You need context. Li Han is no ordinary researcher. His path through Microsoft Research Asia and Huawei to leading ByteDance's AI lab shows he cares about practical power, not theoretical beauty. Today's attempts to create agents like AutoGPT or BabyAGI often resemble building an airplane out of sticks and tape: they break on the second step and hallucinate in endless loops. Li Han proposes a systematic approach designed to turn these "toys" into reliable industrial tools.

What exactly has changed in the approach? The proposed universal framework focuses on four critical nodes: perception, planning, memory, and action. The main problem with current models is that they can't plan ahead. They live in the moment, generating the next token. Li Han proposes an architecture where the model first constructs a hierarchical goal tree, then uses external tools to achieve them, constantly consulting long-term memory. This transforms AI from a philology student into an experienced project manager.
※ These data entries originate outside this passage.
/-! ## The Composer and standing accords (chapters 07, 08) -/

/-- A composition ends once: its commit, or the deadline with every record written, makes the bank COMMITTED with RESULT 1
and RESIDUE 0; the deadline with records missing and an ABORT discard the bank, with RESULT 3 and 2 and the records not
written as RESIDUE; an ABORT once the composition has committed is ignored, and says so. With nothing composing, the commit,
the deadline and an ABORT before any commit change nothing. Concludes that these answer a next state: compositionCommit,
commitDeadline, compCtrlAbort. -/
def Obligations.CompositionEndsCommittedOrDiscarded : Prop :=
  (∀ (s : State) (c : Composition) (pins : Pins), s.power.mainUp = true → s.comp.composing = some c →
    s.plane.nextPins = some pins → s.bank c.frame = 1 →
    ∃ t, exec .compositionCommit s = .next t ∧ t.comp.composing = none ∧ t.bank c.frame = 2 ∧
      t.rd F.COMP_STATUS.PHASE = 4 ∧ t.rd F.COMP_STATUS.RESULT = 1 ∧ t.rd F.COMP_STATUS.RESIDUE = 0 ∧
      t.rdW F.DIGEST_FRAME = c.frame % 2 ^ 64 ∧ t.mem = s.mem) ∧
  (∀ (s : State) (c : Composition) (pins : Pins) (n : Fin 65), s.power.mainUp = true → s.power.vin = true →
    s.comp.composing = some c → s.plane.nextPins = some pins → s.bank c.frame = 1 → n < s.slots → s.slots ≤ 64 →
    ∃ t, exec (.commitDeadline n) s = .next t ∧ t.comp.composing = none ∧ t.bank c.frame = 4 ∧
      t.rd F.COMP_STATUS.PHASE = 0 ∧ t.rd F.COMP_STATUS.RESULT = 3 ∧ t.rd F.COMP_STATUS.RESIDUE = s.slots - n ∧
      t.flag Src.ACCORD.FRAME_DISCARDED.real = true ∧ Counted F.FRAMES_DISCARDED s t ∧ t.mem = s.mem) ∧
  (∀ (s : State) (c : Composition) (pins : Pins) (n : Fin 65), s.power.mainUp = true → s.comp.composing = some c →
    s.plane.nextPins = some pins → s.bank c.frame = 1 → s.slots ≤ n → exec (.commitDeadline n) s = exec .compositionCommit s) ∧
  (∀ (s : State) (m : Master) (c : Composition) (pins : Pins) (n : Fin 65), s.writeAccess m F.COMP_CTRL.ABORT.addr = .ok →
    s.power.vin = true → s.power.mainUp = true → s.comp.composing = some c → s.plane.nextPins = some pins →
    s.bank c.frame = 1 → s.slots ≤ 64 →
    ∃ t, exec (.compCtrlAbort m n) s = .next t ∧ t.comp.composing = none ∧ t.bank c.frame = 4 ∧
      t.rd F.COMP_STATUS.PHASE = 0 ∧ t.rd F.COMP_STATUS.RESULT = 2 ∧ t.rd F.COMP_STATUS.RESIDUE = s.slots - n ∧ t.flag Src.COMPOSER.COMPOSE_ABORTED.real = true ∧
      t.mem = s.mem) ∧
  (∀ (s : State) (m : Master) (n : Fin 65), s.comp.composing = none →
    (s.power.mainUp = true → exec .compositionCommit s = .next s ∧ exec (.commitDeadline n) s = .next s) ∧
    (s.writeAccess m F.COMP_CTRL.ABORT.addr = .ok → s.rd F.COMP_STATUS.PHASE ≠ 4 →
      exec (.compCtrlAbort m n) s = .next s)) ∧
  ∀ (s : State) (m : Master) (n : Fin 65), s.writeAccess m F.COMP_CTRL.ABORT.addr = .ok → s.comp.composing = none →
    s.rd F.COMP_STATUS.PHASE = 4 →
    ∃ t, exec (.compCtrlAbort m n) s = .next t ∧ t.rd F.COMP_STATUS.RESULT = 1 ∧
      t.flag F.COMP_STATUS.ABORT_IGNORED = true ∧ t.comp = s.comp ∧ t.plane = s.plane ∧
      (∀ a, a ≠ F.COMP_STATUS.RESULT.addr → t.word a = s.word a) ∧ t.mem = s.mem ∧ t.outbox = s.outbox

/-- Standing updates: a routed cut commits to a free standing record with its boundary, or in place of the pending update of
the same boundary, whose operations it takes over; with three pending and none replaced it is deferred. A sound alternate is
armed, an unsound one refused and reported, an armed one disarmed; disarming another changes nothing. Concludes that these
answer a next state: standingCommit, altCmdArm, altCmdDisarm. -/
def Obligations.StandingUpdatesAndAlternates : Prop :=
  (∀ (s : State) (u : Update) (n : Nat), s.power.mainUp = true → s.plane.cuts = [u] → s.plane.updates = [] →
    s.freeStanding = some n →
    ∃ t v, exec .standingCommit s = .next t ∧ t.plane.cuts = [] ∧ t.plane.updates = [v] ∧ v.record = n ∧
      v.accord.index = n ∧ v.accord.seq = u.accord.seq ∧ v.ops = u.ops ∧
      v.frame = s.applyFrom (s.commitInstant u) u.rearranged / s.slots ∧
      v.slot = s.applyFrom (s.commitInstant u) u.rearranged % s.slots ∧ t.record (standRecord n) = v.accord ∧
      t.activeIndex = s.activeIndex ∧ t.mem = s.mem) ∧
  (∀ (s : State) (u o : Update) (n : Nat), s.power.mainUp = true → s.plane.cuts = [u] → s.plane.updates = [o] →
    s.applyFrom (s.commitInstant u) u.rearranged ≤ s.slotNumber o.frame o.slot →
    (s.setPlane { s.plane with updates := [] }).freeStanding = some n →
    ∃ t v, exec .standingCommit s = .next t ∧ t.plane.cuts = [] ∧ t.plane.updates = [v] ∧ v.record = n ∧
      v.accord.seq = u.accord.seq ∧ v.ops = o.ops ++ u.ops ∧ v.answers = o.answers ++ u.answers ∧
      v.frame = s.slotNumber o.frame o.slot / s.slots ∧ v.slot = s.slotNumber o.frame o.slot % s.slots ∧
      t.record (standRecord n) = v.accord ∧ t.activeIndex = s.activeIndex ∧ t.mem = s.mem) ∧
  (∀ (s : State) (u : Update), s.power.mainUp = true → s.power.vin = true → s.plane.cuts = [u] →
    3 ≤ s.plane.updates.length →
    (∀ o, s.plane.updates.getLast? = some o →
      s.slotNumber o.frame o.slot < s.applyFrom (s.commitInstant u) u.rearranged) →
    ∃ t, exec .standingCommit s = .next t ∧ t.plane.cuts = [] ∧ t.plane.updates = s.plane.updates ∧
      t.plane.replay = u.ops ++ s.plane.replay ∧ t.flag Src.ACCORD.CUT_DEFERRED.real = true ∧ t.mem = s.mem) ∧
  (∀ (s : State) (m : Master) (n : Fin 16), s.writeAccess m F.ALT_CMD.ARM.addr = .ok → s.armBad n = false →
    ∃ t, exec (.altCmdArm m n) s = .next t ∧ (t.rd F.ALT_ARMED.ARMED).testBit n = true ∧
      (t.rd F.ALT_ELIGIBLE.ELIGIBLE).testBit n = (s.planeMode == 0) ∧
      (t.record (standRecord n)).baseSeq = s.standSeq ∧ t.plane.updates = s.plane.updates ∧
      t.activeIndex = s.activeIndex ∧ t.mem = s.mem) ∧
  (∀ (s : State) (m : Master) (n : Fin 16), s.writeAccess m F.ALT_CMD.ARM.addr = .ok → s.armBad n = true →
    s.power.vin = true → s.power.mainUp = true →
    ∃ t, exec (.altCmdArm m n) s = .next t ∧ t.plane = s.plane ∧ t.rd F.ALT_ARMED.ARMED = s.rd F.ALT_ARMED.ARMED ∧
      t.flag Src.ACCORD.ALT_REFUSED.real = true ∧ t.mem = s.mem) ∧
  (∀ (s : State) (m : Master) (n : Fin 16), s.writeAccess m F.ALT_CMD.ARM.addr = .ok → n.val ∈ s.armed →
    ∃ t, exec (.altCmdDisarm m n) s = .next t ∧ (t.rd F.ALT_ARMED.ARMED).testBit n = false ∧
      (t.rd F.ALT_ELIGIBLE.ELIGIBLE).testBit n = false ∧ t.plane.alternates.lookup n.val = none ∧
      t.plane.records = s.plane.records ∧ t.mem = s.mem) ∧
  ∀ (s : State) (m : Master) (n : Fin 16), s.writeAccess m F.ALT_CMD.ARM.addr = .ok → n.val ∉ s.armed →
    exec (.altCmdDisarm m n) s = .next s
Why is this critically important right now? We've hit the ceiling of usefulness for ordinary chatbots. For AI to bring real money to the B2B sector, it must be able to independently log into a CRM, analyze data, compile a report, and send it to the client without asking permission at every step. ByteDance, with its colossal data volumes and highly complex recommendation algorithms, needs such autonomous systems more than anyone. If this framework is successfully implemented, we'll see a wave of automation that will make current RPA systems look like calculators.

Analyzing Li Han's work, you understand that China, through ByteDance, is betting on structure. While Western companies often rely on raw computational power, here we see an attempt to create an elegant and scalable engineering architecture. This is a direct challenge to projects like Microsoft AutoGen. The only question is who will be first to move these findings from academic PDFs into real production. Based on ByteDance's pace, we won't have to wait long.

The key question: Will Li Han's architecture become a global standard, or will it remain an internal ByteDance tool? If the former, we can expect a boom in true digital employees already next year.